**Task objective:** In the records below, some lines contain the word "losePixel". Copy each of them.
• • • • •
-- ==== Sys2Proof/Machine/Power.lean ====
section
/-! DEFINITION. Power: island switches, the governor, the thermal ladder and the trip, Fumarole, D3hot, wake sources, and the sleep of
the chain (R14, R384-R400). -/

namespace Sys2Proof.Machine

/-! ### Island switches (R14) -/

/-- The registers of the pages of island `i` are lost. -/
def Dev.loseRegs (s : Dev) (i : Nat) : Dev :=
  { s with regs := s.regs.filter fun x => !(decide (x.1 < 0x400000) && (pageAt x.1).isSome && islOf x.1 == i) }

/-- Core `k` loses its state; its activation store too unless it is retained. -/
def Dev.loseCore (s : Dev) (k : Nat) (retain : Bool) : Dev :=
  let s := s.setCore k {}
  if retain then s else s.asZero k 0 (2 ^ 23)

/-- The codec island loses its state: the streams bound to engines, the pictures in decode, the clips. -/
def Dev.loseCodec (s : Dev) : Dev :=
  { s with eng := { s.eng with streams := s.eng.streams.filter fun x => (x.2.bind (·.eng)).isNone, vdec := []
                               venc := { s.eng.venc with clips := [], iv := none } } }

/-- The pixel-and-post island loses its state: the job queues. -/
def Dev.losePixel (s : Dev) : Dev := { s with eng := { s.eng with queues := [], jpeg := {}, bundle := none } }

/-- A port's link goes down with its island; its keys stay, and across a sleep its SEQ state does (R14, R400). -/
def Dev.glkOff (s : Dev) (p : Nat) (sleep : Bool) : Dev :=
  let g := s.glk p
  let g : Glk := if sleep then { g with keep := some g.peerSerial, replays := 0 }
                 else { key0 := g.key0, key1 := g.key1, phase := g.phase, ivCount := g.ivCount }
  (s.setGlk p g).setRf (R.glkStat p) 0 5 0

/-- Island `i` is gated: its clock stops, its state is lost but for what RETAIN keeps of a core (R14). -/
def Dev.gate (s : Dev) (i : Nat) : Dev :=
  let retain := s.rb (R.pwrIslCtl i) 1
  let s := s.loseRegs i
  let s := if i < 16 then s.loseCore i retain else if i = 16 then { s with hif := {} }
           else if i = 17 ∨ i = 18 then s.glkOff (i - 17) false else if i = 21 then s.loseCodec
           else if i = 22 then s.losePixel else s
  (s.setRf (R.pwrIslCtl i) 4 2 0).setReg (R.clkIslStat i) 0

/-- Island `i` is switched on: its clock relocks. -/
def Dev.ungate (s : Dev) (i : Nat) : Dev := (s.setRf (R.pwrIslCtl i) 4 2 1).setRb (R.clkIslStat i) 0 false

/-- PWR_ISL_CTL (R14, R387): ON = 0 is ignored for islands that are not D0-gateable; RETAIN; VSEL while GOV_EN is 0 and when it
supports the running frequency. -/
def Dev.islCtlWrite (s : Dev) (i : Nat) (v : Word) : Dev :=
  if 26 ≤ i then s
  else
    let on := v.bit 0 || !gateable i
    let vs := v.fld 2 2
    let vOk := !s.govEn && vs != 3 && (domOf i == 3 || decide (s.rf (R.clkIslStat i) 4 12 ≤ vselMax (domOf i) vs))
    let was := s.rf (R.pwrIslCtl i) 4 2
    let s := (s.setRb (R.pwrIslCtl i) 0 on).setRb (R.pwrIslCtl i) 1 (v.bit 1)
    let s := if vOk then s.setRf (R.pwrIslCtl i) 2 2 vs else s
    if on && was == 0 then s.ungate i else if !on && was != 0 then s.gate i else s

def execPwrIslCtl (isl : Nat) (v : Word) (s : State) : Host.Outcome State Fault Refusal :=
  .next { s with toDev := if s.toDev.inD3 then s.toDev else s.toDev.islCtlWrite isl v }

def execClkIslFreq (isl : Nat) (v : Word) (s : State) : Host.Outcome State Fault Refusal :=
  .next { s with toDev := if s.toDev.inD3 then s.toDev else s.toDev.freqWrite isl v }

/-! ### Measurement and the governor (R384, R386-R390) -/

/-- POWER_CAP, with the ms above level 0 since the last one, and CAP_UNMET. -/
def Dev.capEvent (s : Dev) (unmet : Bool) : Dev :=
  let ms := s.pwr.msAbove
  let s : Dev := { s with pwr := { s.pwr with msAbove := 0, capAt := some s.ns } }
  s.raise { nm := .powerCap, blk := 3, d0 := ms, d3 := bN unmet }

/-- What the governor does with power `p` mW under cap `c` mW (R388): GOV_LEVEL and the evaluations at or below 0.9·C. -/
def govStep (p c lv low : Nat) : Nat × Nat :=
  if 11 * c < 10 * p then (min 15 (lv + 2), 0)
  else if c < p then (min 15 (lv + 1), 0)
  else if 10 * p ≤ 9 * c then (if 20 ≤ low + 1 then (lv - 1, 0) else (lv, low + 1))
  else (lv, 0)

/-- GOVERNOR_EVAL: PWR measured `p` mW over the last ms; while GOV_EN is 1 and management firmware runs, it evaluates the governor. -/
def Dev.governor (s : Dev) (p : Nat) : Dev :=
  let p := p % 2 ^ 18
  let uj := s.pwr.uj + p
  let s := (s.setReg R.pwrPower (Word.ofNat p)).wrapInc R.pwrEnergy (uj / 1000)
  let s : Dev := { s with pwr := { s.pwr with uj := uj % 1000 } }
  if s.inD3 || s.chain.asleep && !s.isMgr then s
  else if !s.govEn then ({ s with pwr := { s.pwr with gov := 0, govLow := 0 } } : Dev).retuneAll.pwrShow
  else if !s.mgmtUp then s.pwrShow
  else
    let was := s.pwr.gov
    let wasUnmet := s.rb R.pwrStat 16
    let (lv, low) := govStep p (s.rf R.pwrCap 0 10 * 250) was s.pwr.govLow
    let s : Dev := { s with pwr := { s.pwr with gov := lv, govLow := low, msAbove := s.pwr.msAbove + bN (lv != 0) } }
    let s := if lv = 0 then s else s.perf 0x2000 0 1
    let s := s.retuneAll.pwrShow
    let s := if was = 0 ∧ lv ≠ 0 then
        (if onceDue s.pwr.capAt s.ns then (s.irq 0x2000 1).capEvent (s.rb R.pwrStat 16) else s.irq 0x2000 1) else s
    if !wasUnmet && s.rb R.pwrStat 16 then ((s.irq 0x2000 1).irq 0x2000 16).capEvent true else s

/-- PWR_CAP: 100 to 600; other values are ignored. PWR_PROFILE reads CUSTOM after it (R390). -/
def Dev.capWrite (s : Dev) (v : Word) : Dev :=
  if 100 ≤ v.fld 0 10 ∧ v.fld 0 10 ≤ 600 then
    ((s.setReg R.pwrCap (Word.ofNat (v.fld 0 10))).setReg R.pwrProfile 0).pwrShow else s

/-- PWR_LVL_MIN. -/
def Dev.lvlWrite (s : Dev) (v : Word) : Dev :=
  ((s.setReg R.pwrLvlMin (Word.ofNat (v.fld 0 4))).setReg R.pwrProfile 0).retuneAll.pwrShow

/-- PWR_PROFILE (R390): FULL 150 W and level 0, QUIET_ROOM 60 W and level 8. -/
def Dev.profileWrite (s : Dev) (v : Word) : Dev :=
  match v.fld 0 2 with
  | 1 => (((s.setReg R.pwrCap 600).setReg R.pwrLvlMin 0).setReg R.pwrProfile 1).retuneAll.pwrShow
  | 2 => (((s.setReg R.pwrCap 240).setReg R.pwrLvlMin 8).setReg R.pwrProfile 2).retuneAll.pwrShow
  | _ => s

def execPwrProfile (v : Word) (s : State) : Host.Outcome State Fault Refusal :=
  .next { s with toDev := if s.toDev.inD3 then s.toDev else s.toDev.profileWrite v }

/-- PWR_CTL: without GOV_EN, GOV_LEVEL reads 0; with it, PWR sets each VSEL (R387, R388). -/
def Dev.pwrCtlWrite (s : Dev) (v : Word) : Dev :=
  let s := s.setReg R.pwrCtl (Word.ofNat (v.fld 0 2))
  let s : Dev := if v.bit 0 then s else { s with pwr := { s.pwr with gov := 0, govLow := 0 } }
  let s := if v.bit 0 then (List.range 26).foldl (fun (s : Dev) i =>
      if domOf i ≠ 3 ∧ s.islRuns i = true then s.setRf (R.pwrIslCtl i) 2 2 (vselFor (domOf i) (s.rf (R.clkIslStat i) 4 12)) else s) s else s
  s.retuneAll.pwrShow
• • • • •
**Completed exercise:**
def Dev.losePixel (s : Dev) : Dev := { s with eng := { s.eng with queues := [], jpeg := {}, bundle := none } }
           else if i = 22 then s.losePixel else s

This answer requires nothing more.